(Exercise goal) The records below hold a stretch from the line with "f).clock = s.clock := rfl" through the line with "c r).listenReason = s.listenReason := rfl"; return exactly those lines, ends included, and nothing more.
"""
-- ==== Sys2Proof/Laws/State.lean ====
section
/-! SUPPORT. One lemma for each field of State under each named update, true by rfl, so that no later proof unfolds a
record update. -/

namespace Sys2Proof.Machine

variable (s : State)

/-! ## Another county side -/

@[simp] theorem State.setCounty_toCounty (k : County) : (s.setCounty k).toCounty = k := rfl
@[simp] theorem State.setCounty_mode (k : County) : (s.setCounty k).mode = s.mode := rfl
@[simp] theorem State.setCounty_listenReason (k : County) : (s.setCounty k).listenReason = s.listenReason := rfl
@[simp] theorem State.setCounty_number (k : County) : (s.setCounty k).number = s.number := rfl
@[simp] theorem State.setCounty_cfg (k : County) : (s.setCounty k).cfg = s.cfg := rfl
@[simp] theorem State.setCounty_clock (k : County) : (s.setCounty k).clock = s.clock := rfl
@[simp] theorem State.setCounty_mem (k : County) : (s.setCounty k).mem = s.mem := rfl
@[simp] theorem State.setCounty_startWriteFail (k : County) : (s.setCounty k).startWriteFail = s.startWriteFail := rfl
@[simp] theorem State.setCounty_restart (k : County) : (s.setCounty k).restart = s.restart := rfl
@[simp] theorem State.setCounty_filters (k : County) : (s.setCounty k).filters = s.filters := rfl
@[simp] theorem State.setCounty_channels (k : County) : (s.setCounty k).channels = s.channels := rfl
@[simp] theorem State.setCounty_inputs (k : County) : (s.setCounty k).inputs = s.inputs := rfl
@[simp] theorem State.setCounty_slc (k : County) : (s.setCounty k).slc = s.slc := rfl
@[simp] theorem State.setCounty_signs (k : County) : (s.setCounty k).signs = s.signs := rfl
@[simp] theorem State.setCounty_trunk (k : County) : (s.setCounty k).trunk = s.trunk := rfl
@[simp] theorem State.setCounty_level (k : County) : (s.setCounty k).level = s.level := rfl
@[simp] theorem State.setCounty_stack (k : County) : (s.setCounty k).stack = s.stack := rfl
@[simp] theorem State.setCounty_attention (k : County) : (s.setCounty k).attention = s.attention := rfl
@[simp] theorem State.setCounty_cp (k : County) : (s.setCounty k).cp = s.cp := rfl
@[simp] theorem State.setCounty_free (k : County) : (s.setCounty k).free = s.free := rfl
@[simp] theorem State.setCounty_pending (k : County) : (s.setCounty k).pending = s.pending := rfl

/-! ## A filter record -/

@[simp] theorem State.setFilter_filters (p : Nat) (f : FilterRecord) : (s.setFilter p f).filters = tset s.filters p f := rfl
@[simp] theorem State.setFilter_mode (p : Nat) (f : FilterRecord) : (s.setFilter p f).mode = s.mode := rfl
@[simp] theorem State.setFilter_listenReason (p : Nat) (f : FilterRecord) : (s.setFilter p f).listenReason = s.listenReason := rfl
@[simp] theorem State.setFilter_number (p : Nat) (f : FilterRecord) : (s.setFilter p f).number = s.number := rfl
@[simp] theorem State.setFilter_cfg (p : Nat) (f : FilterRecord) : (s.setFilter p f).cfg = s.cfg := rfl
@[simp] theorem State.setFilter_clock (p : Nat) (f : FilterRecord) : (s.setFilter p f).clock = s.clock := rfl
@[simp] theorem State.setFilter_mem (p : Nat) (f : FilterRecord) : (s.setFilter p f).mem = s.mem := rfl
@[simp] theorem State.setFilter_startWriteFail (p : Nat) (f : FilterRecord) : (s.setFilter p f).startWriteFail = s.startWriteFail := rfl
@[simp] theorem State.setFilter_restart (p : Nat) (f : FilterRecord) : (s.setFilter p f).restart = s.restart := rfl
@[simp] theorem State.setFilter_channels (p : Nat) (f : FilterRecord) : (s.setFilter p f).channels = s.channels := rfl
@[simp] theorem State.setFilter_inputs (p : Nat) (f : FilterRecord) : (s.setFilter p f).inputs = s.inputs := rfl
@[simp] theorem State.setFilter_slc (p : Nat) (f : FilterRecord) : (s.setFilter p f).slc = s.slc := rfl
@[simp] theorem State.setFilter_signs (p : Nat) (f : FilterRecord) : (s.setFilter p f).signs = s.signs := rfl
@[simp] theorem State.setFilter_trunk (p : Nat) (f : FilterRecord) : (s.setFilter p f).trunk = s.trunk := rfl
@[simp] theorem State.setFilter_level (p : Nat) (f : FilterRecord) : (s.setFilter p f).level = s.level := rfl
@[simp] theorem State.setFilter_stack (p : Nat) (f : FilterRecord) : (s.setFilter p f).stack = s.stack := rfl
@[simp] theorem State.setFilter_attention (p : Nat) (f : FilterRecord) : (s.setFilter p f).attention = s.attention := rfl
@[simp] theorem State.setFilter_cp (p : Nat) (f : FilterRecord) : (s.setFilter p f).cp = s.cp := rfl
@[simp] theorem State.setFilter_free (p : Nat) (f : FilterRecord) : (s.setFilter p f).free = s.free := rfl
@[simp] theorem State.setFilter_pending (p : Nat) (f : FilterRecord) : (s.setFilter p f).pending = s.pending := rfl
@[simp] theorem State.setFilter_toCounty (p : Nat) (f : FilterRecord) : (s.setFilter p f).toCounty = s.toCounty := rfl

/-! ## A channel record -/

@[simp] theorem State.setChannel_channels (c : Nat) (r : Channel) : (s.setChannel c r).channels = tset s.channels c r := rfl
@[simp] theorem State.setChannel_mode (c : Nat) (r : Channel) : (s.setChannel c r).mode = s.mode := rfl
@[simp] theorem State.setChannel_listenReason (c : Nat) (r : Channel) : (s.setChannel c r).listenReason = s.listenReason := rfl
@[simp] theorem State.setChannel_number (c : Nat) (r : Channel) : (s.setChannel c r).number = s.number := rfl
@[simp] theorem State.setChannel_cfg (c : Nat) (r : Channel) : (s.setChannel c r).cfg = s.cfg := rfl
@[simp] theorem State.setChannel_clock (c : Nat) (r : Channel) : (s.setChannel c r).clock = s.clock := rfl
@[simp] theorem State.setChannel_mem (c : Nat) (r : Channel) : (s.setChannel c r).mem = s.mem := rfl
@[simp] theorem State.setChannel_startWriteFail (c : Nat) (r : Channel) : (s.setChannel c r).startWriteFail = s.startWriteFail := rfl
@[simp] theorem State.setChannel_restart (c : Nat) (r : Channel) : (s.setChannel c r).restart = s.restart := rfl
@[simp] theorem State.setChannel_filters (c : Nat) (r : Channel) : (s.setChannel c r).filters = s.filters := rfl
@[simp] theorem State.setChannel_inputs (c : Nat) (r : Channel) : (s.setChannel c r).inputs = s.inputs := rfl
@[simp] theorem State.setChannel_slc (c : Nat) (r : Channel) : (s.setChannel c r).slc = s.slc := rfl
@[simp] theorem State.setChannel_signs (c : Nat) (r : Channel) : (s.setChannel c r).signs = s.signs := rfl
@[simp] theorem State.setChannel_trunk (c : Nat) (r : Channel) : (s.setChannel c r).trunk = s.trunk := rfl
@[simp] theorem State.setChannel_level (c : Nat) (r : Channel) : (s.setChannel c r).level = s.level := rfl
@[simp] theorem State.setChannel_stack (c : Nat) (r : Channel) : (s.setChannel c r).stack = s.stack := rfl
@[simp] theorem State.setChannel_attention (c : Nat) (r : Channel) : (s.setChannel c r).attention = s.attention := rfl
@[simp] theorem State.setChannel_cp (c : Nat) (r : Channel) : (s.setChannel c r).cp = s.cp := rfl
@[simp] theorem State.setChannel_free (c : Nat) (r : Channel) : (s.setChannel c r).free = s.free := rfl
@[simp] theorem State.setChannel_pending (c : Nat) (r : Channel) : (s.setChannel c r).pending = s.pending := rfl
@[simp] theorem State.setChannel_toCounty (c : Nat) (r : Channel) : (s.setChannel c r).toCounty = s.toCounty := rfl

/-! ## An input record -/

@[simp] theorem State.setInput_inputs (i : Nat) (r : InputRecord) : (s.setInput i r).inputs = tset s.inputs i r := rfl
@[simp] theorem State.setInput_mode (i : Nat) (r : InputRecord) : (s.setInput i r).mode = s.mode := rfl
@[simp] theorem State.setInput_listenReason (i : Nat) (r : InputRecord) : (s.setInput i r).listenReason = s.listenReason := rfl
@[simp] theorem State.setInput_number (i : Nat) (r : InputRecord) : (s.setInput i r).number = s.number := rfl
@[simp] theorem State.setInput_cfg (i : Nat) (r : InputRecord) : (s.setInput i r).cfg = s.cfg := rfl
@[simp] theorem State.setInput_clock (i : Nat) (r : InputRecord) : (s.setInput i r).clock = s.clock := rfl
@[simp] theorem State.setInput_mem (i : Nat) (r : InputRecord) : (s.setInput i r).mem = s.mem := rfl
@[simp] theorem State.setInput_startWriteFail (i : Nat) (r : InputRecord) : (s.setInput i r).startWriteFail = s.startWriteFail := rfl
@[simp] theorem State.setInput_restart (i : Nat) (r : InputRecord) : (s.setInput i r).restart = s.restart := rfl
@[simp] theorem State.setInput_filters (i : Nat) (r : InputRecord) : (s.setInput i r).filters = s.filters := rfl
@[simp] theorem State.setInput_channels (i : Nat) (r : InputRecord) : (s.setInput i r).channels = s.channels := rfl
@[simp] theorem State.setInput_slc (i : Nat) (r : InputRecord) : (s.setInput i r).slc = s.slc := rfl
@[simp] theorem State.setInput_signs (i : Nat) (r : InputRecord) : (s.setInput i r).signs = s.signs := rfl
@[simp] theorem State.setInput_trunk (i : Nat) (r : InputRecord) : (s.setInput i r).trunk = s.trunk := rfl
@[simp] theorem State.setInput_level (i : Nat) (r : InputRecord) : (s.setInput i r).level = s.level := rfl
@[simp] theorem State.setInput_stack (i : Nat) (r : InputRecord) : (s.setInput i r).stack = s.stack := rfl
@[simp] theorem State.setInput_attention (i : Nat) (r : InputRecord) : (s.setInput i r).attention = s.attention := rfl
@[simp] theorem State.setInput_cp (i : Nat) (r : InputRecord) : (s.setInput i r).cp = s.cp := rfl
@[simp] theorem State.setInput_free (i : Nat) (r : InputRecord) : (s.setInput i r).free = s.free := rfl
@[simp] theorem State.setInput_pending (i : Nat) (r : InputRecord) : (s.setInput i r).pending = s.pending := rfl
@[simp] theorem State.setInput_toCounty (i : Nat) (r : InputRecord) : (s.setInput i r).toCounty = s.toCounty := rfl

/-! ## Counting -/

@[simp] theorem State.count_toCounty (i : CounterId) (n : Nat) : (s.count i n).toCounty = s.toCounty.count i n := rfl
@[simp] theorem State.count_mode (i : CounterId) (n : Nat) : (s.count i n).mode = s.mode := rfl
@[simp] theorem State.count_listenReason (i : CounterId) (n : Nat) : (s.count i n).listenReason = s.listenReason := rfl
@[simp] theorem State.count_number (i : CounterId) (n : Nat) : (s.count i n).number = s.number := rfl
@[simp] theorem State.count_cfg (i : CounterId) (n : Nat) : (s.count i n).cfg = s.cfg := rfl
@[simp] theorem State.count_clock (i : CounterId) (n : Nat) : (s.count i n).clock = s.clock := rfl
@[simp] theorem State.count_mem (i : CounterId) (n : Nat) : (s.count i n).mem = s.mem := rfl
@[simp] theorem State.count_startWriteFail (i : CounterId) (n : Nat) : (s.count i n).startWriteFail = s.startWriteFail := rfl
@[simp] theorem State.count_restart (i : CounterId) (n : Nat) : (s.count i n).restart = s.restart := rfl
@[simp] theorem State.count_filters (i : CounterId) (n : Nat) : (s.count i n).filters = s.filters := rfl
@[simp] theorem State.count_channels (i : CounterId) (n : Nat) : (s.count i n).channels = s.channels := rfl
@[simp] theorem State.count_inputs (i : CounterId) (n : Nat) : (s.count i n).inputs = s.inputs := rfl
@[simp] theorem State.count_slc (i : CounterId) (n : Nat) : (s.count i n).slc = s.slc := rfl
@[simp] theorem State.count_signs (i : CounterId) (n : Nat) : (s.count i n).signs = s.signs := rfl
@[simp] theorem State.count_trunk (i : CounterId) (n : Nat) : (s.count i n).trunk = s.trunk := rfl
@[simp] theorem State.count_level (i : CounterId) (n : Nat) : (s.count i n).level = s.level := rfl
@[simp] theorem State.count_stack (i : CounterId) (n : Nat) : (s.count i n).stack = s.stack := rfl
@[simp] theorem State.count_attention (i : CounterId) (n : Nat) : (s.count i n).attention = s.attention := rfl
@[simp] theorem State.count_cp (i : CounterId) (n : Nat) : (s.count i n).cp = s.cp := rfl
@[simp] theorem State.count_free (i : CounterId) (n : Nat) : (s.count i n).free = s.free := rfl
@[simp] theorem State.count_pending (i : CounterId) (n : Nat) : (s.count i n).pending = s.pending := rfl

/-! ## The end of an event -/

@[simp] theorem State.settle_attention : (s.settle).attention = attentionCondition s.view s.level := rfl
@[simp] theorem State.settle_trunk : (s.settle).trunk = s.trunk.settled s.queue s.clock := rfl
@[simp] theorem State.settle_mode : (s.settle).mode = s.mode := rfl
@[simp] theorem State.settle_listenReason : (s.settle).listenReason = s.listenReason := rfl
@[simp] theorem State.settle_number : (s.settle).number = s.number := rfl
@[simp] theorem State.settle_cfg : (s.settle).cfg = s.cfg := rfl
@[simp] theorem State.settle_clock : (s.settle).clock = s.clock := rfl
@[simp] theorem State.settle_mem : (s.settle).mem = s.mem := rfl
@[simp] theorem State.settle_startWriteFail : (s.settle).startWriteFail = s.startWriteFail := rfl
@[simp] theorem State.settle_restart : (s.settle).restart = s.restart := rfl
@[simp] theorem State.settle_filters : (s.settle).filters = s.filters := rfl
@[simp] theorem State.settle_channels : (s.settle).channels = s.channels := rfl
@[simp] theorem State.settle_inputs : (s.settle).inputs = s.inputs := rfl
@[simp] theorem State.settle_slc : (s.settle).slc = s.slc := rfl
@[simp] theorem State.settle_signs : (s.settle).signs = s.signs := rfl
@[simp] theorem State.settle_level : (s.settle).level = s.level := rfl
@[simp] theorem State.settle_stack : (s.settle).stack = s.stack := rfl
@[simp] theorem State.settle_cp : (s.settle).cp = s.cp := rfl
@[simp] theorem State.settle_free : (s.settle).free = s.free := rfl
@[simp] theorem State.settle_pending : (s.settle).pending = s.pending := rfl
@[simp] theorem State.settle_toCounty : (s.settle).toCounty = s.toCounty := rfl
"""
"""
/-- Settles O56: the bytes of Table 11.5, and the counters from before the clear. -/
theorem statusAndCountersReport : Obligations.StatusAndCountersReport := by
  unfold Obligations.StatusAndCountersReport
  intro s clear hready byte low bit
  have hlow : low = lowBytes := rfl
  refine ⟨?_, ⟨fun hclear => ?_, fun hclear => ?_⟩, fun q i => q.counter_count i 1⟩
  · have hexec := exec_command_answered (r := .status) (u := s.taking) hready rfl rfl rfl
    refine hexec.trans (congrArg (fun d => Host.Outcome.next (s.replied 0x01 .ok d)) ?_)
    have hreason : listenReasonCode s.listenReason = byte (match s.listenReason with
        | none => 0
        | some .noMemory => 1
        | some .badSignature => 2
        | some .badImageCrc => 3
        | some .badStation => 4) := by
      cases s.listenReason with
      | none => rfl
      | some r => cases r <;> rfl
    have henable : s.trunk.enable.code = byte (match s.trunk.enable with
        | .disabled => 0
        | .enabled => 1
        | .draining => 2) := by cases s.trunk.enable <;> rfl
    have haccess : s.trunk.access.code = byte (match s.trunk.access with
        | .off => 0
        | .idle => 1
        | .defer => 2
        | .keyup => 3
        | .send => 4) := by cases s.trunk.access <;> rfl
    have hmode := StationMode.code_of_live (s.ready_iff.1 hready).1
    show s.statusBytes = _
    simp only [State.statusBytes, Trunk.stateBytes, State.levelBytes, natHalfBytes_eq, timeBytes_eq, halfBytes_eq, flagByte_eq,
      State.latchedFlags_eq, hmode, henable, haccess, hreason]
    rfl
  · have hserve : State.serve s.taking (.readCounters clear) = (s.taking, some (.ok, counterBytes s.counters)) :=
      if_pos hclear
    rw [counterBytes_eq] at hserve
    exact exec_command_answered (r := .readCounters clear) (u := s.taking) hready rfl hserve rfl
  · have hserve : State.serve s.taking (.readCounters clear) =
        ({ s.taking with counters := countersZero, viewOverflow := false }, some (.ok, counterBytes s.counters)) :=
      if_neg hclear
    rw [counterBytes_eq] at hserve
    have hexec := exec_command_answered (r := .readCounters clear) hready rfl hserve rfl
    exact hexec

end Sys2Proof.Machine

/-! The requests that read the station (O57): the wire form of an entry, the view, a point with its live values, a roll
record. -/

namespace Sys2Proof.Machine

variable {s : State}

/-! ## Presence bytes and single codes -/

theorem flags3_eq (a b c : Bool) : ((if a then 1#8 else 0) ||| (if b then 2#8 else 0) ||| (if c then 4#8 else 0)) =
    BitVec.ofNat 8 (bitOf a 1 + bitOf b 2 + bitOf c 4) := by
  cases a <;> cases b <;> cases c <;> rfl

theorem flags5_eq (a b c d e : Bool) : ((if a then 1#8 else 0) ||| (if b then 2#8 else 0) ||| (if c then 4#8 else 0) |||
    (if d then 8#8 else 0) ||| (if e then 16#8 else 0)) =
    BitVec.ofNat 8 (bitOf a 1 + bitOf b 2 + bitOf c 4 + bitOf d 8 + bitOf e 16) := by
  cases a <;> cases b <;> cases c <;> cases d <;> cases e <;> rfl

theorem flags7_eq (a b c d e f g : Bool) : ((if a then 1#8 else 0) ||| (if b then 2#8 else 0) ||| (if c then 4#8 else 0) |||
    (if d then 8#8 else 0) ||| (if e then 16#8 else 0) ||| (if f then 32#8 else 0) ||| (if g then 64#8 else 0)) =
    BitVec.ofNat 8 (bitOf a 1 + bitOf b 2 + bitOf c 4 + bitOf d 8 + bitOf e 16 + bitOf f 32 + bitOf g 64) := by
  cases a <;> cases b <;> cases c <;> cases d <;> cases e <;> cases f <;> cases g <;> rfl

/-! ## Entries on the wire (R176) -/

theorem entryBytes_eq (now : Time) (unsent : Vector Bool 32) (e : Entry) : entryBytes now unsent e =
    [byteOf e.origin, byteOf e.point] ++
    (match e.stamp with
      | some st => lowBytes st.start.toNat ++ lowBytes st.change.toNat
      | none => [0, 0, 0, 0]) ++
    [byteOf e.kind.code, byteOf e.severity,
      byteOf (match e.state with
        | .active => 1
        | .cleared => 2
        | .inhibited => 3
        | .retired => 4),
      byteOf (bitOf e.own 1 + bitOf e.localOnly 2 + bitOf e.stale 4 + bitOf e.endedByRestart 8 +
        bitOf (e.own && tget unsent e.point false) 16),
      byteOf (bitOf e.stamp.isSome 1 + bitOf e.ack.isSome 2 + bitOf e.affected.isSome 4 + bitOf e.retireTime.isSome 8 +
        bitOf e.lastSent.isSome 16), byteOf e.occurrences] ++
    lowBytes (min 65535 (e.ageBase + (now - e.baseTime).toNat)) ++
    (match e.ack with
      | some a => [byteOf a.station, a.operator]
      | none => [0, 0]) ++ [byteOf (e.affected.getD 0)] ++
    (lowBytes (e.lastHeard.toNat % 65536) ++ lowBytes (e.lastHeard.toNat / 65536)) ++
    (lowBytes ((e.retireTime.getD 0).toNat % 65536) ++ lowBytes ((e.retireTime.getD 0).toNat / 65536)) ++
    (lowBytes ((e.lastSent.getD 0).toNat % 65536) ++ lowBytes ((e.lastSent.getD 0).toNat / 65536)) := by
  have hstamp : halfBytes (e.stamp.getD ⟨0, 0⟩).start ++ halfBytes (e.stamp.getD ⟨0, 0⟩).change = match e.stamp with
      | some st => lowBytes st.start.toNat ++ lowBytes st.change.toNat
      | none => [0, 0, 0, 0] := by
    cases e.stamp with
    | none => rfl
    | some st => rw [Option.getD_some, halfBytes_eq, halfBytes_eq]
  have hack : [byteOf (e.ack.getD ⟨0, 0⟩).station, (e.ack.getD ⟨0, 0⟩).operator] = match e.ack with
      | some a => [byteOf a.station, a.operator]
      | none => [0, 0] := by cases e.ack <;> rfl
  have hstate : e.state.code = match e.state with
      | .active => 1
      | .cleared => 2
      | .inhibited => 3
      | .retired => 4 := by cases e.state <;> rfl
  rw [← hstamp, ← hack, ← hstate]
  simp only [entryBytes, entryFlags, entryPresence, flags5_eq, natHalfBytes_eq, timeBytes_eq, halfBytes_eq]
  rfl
"""
(Answer to the problem)
@[simp] theorem State.setFilter_clock (p : Nat) (f : FilterRecord) : (s.setFilter p f).clock = s.clock := rfl
@[simp] theorem State.setFilter_mem (p : Nat) (f : FilterRecord) : (s.setFilter p f).mem = s.mem := rfl
@[simp] theorem State.setFilter_startWriteFail (p : Nat) (f : FilterRecord) : (s.setFilter p f).startWriteFail = s.startWriteFail := rfl
@[simp] theorem State.setFilter_restart (p : Nat) (f : FilterRecord) : (s.setFilter p f).restart = s.restart := rfl
@[simp] theorem State.setFilter_channels (p : Nat) (f : FilterRecord) : (s.setFilter p f).channels = s.channels := rfl
@[simp] theorem State.setFilter_inputs (p : Nat) (f : FilterRecord) : (s.setFilter p f).inputs = s.inputs := rfl
@[simp] theorem State.setFilter_slc (p : Nat) (f : FilterRecord) : (s.setFilter p f).slc = s.slc := rfl
@[simp] theorem State.setFilter_signs (p : Nat) (f : FilterRecord) : (s.setFilter p f).signs = s.signs := rfl
@[simp] theorem State.setFilter_trunk (p : Nat) (f : FilterRecord) : (s.setFilter p f).trunk = s.trunk := rfl
@[simp] theorem State.setFilter_level (p : Nat) (f : FilterRecord) : (s.setFilter p f).level = s.level := rfl
@[simp] theorem State.setFilter_stack (p : Nat) (f : FilterRecord) : (s.setFilter p f).stack = s.stack := rfl
@[simp] theorem State.setFilter_attention (p : Nat) (f : FilterRecord) : (s.setFilter p f).attention = s.attention := rfl
@[simp] theorem State.setFilter_cp (p : Nat) (f : FilterRecord) : (s.setFilter p f).cp = s.cp := rfl
@[simp] theorem State.setFilter_free (p : Nat) (f : FilterRecord) : (s.setFilter p f).free = s.free := rfl
@[simp] theorem State.setFilter_pending (p : Nat) (f : FilterRecord) : (s.setFilter p f).pending = s.pending := rfl
@[simp] theorem State.setFilter_toCounty (p : Nat) (f : FilterRecord) : (s.setFilter p f).toCounty = s.toCounty := rfl

/-! ## A channel record -/

@[simp] theorem State.setChannel_channels (c : Nat) (r : Channel) : (s.setChannel c r).channels = tset s.channels c r := rfl
@[simp] theorem State.setChannel_mode (c : Nat) (r : Channel) : (s.setChannel c r).mode = s.mode := rfl
@[simp] theorem State.setChannel_listenReason (c : Nat) (r : Channel) : (s.setChannel c r).listenReason = s.listenReason := rfl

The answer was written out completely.